I mentioned in my last post that I was reading Steve Harrison’s How to Do Better Creative Work. Well I have just finished it and I owe him a "virtual" apology as a few months ago I was talking to someone about the book. My friend had been to the book launch and it was the same day I had a read an extract in Campaign. I can’t remember exactly why I thought this but I had got the impression from the extract that Steve was stuck in a groove and the world had slightly moved on from this viewpoint. Well, I misrepresented him in that conversation and I should set the record straight.

I had intended to read it after that but I intend to do a lot of things. It was only because I pass by a new bookshop called Clerkenwell Tales on my daily walk to work and one day I noticed his book in the window display that I resolved to buy it. The first thing I noticed about it as someone who has had arguments with publishers about pricing of my own books that it was being sold at just under £15. This is definitely a plus point – nobody wants to pay £30-£35 for a book of this type. I also liked that it was well designed inside. Anyway it was a good read, offered real insight and a good breadth of case studies. I would recommend it to anyone engaging with the creative process. Don’t get me wrong, though. I did not always agree with his way of going about things but you don’t get to be one of the most awarded creative directors in the business by appealing to everyone all the time.

The reason why I mention it here again is that I had a lot of sympathy with his concluding chapter in which he encouraged people not to throw out the communications rulebook with what currently seems to be a new age in communications.
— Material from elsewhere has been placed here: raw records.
theorem test_upperImm_low_bits : Instr.wf (.lui 1#5 1#32) = false ∧ Instr.wf (.auipc 1#5 0xFFFFF800#32) = false := by decide

theorem test_jumpImm_out_of_range_or_odd :
    Instr.wf (.jal 1#5 0x100000#32) = false ∧ Instr.wf (.jal 1#5 0xFFEFFFFE#32) = false ∧ Instr.wf (.jal 1#5 3#32) = false := by
  decide

/-! ### Decoding: one word for every constructor -/

theorem test_decode_upper_and_jumps :
    decode 0xABCDE2B7#32 = .ok (.lui 5#5 0xABCDE000#32) ∧
    decode 0x00001297#32 = .ok (.auipc 5#5 0x00001000#32) ∧
    decode 0x800000EF#32 = .ok (.jal 1#5 0xFFF00000#32) ∧
    decode 0xFFF280E7#32 = .ok (.jalr 1#5 5#5 0xFFFFFFFF#32 0#3) := by decide +kernel

theorem test_decode_branches :
    decode 0xFE000CE3#32 = .ok (.beq 0#5 0#5 0xFFFFFFF8#32) ∧
    decode 0x80001063#32 = .ok (.bne 0#5 0#5 0xFFFFF000#32) ∧
    decode 0x0062C463#32 = .ok (.blt 5#5 6#5 0x00000008#32) ∧
    decode 0x0062D863#32 = .ok (.bge 5#5 6#5 0x00000010#32) ∧
    decode 0x0062E463#32 = .ok (.bltu 5#5 6#5 0x00000008#32) ∧
    decode 0x7E007FE3#32 = .ok (.bgeu 0#5 0#5 0x00000FFE#32) := by decide +kernel

theorem test_decode_loads_and_stores :
    decode 0xFFF00383#32 = .ok (.lb 7#5 0#5 0xFFFFFFFF#32) ∧
    decode 0x00329383#32 = .ok (.lh 7#5 5#5 0x00000003#32) ∧
    decode 0xFFC2A383#32 = .ok (.lw 7#5 5#5 0xFFFFFFFC#32) ∧
    decode 0x0012C383#32 = .ok (.lbu 7#5 5#5 0x00000001#32) ∧
    decode 0x0022D383#32 = .ok (.lhu 7#5 5#5 0x00000002#32) ∧
    decode 0x006281A3#32 = .ok (.sb 5#5 6#5 0x00000003#32) ∧
    decode 0x00629123#32 = .ok (.sh 5#5 6#5 0x00000002#32) ∧
    decode 0xFE62AFA3#32 = .ok (.sw 5#5 6#5 0xFFFFFFFF#32) ∧
    decode 0xFFC2A387#32 = .ok (.flw 7#5 5#5 0xFFFFFFFC#32) ∧
    decode 0x0062A027#32 = .ok (.fsw 5#5 6#5 0x00000000#32) := by decide +kernel

theorem test_decode_alu_immediates :
    decode 0xFFF00293#32 = .ok (.addi 5#5 0#5 0xFFFFFFFF#32) ∧
    decode 0xFFF32293#32 = .ok (.slti 5#5 6#5 0xFFFFFFFF#32) ∧
    decode 0xFFF33293#32 = .ok (.sltiu 5#5 6#5 0xFFFFFFFF#32) ∧
    decode 0xFFF34293#32 = .ok (.xori 5#5 6#5 0xFFFFFFFF#32) ∧
    decode 0x80036293#32 = .ok (.ori 5#5 6#5 0xFFFFF800#32) ∧
    decode 0x7FF37293#32 = .ok (.andi 5#5 6#5 0x000007FF#32) ∧
    decode 0x00031293#32 = .ok (.slli 5#5 6#5 0#5) ∧
    decode 0x00135293#32 = .ok (.srli 5#5 6#5 1#5) ∧
    decode 0x40135293#32 = .ok (.srai 5#5 6#5 1#5) := by decide +kernel

theorem test_decode_alu_registers :
    decode 0x006283B3#32 = .ok (.add 7#5 5#5 6#5) ∧
    decode 0x406283B3#32 = .ok (.sub 7#5 5#5 6#5) ∧
    decode 0x006293B3#32 = .ok (.sll 7#5 5#5 6#5) ∧
    decode 0x0062A3B3#32 = .ok (.slt 7#5 5#5 6#5) ∧
    decode 0x0062B3B3#32 = .ok (.sltu 7#5 5#5 6#5) ∧
    decode 0x0062C3B3#32 = .ok (.xor 7#5 5#5 6#5) ∧
    decode 0x0062D3B3#32 = .ok (.srl 7#5 5#5 6#5) ∧
    decode 0x4062D3B3#32 = .ok (.sra 7#5 5#5 6#5) ∧
    decode 0x0062E3B3#32 = .ok (.or 7#5 5#5 6#5) ∧
    decode 0x0062F3B3#32 = .ok (.and 7#5 5#5 6#5) := by decide +kernel

theorem test_decode_system :
    decode 0x0000100F#32 = .ok (.fence 0x20#25) ∧
    decode 0x00000073#32 = .ok .ecall ∧
    decode 0x00100073#32 = .ok .ebreak ∧
    decode 0x00329073#32 = .ok (.csrrw 0#5 0x003#12 5#5) ∧
    decode 0x003023F3#32 = .ok (.csrrs 7#5 0x003#12 0#5) ∧
    decode 0x0032B3F3#32 = .ok (.csrrc 7#5 0x003#12 5#5) ∧
    decode 0x002253F3#32 = .ok (.csrrwi 7#5 0x002#12 4#5) ∧
    decode 0x0018E3F3#32 = .ok (.csrrsi 7#5 0x001#12 17#5) ∧
    decode 0x001FF3F3#32 = .ok (.csrrci 7#5 0x001#12 31#5) := by decide +kernel

theorem test_decode_multiply_and_divide :
    decode 0x026283B3#32 = .ok (.mul 7#5 5#5 6#5) ∧
    decode 0x026293B3#32 = .ok (.mulh 7#5 5#5 6#5) ∧
    decode 0x0262A3B3#32 = .ok (.mulhsu 7#5 5#5 6#5) ∧
    decode 0x0262B3B3#32 = .ok (.mulhu 7#5 5#5 6#5) ∧
    decode 0x0262C3B3#32 = .ok (.div 7#5 5#5 6#5) ∧
    decode 0x0262D3B3#32 = .ok (.divu 7#5 5#5 6#5) ∧
    decode 0x0262E3B3#32 = .ok (.rem 7#5 5#5 6#5) ∧
    decode 0x0262F3B3#32 = .ok (.remu 7#5 5#5 6#5) := by decide +kernel

theorem test_decode_float_arithmetic :
    decode 0x206283C3#32 = .ok (.fmaddS 7#5 5#5 6#5 4#5 (.static .rne)) ∧
    decode 0x206283C7#32 = .ok (.fmsubS 7#5 5#5 6#5 4#5 (.static .rne)) ∧
    decode 0x206283CB#32 = .ok (.fnmsubS 7#5 5#5 6#5 4#5 (.static .rne)) ∧
    decode 0x206283CF#32 = .ok (.fnmaddS 7#5 5#5 6#5 4#5 (.static .rne)) ∧
    decode 0x006283D3#32 = .ok (.faddS 7#5 5#5 6#5 (.static .rne)) ∧
    decode 0x086183D3#32 = .ok (.fsubS 7#5 3#5 6#5 (.static .rne)) ∧
    decode 0x1021F2D3#32 = .ok (.fmulS 5#5 3#5 2#5 .dyn) ∧
    decode 0x1820F1D3#32 = .ok (.fdivS 3#5 1#5 2#5 .dyn) ∧
    decode 0x580274D3#32 = .ok (.fsqrtS 9#5 4#5 .dyn) := by decide +kernel

theorem test_decode_float_moves :
    decode 0x206283D3#32 = .ok (.fsgnjS 7#5 5#5 6#5) ∧
    decode 0x206293D3#32 = .ok (.fsgnjnS 7#5 5#5 6#5) ∧
    decode 0x2062A3D3#32 = .ok (.fsgnjxS 7#5 5#5 6#5) ∧
    decode 0x286283D3#32 = .ok (.fminS 7#5 5#5 6#5) ∧
    decode 0x286293D3#32 = .ok (.fmaxS 7#5 5#5 6#5) ∧
    decode 0xC00283D3#32 = .ok (.fcvtWS 7#5 5#5 (.static .rne)) ∧
    decode 0xC01293D3#32 = .ok (.fcvtWuS 7#5 5#5 (.static .rtz)) ∧
    decode 0xE00283D3#32 = .ok (.fmvXW 7#5 5#5) ∧
    decode 0xA062A3D3#32 = .ok (.feqS 7#5 5#5 6#5) ∧
    decode 0xA06293D3#32 = .ok (.fltS 7#5 5#5 6#5) ∧
    decode 0xA06283D3#32 = .ok (.fleS 7#5 5#5 6#5) ∧
    decode 0xE00293D3#32 = .ok (.fclassS 7#5 5#5) ∧
    decode 0xD002F0D3#32 = .ok (.fcvtSW 1#5 5#5 .dyn) ∧
    decode 0xD01283D3#32 = .ok (.fcvtSWu 7#5 5#5 (.static .rne)) ∧
    decode 0xF00283D3#32 = .ok (.fmvWX 7#5 5#5) := by decide +kernel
I am no doubt misrepresenting him again because what I call the rulebook he would probably describe as the sum of valuable learnings gained along the way since the communications industry started to mature.

I think back to April this year when the IPA Excellence Diploma essays were published and the likes of Alex Dunsdon from M&C and Matt Sadler at Euro RSCG got us to think about the consumer communications landscape in a different way. I was genuinely excited about having the chance - through those essays - to think a bit differently about customers, communications and how agencies will need to gear themselves differently around these challenges.

You might think that some of the IPA essays were in direct conflict with what Steve is promoting. Well I am not so sure. There is no doubt that the consumers’ world is changing but we need to look for new approaches through the filter of some of what has gone on before. Our emotions and behaviours have not totally changed – they just have a new contemporary context. Steve’s heroes of Ogilvy and Bernbach did not have our historical perspective. They used their intellectual curiosity, rigour and instinct to master their particular moment. We need to do the same for ours by embracing the new but not throwing out all the old - something we could easily do just because we don’t have the imagination to update its guiding principles to cater for a new challenge.

What that means is that we have to take a look at a number of areas. For example, how does the sacred cow of the brand idea work in this new context? As I am currently in danger of creating a "supersize" posting, this is something I am going to return to in a subsequent blog.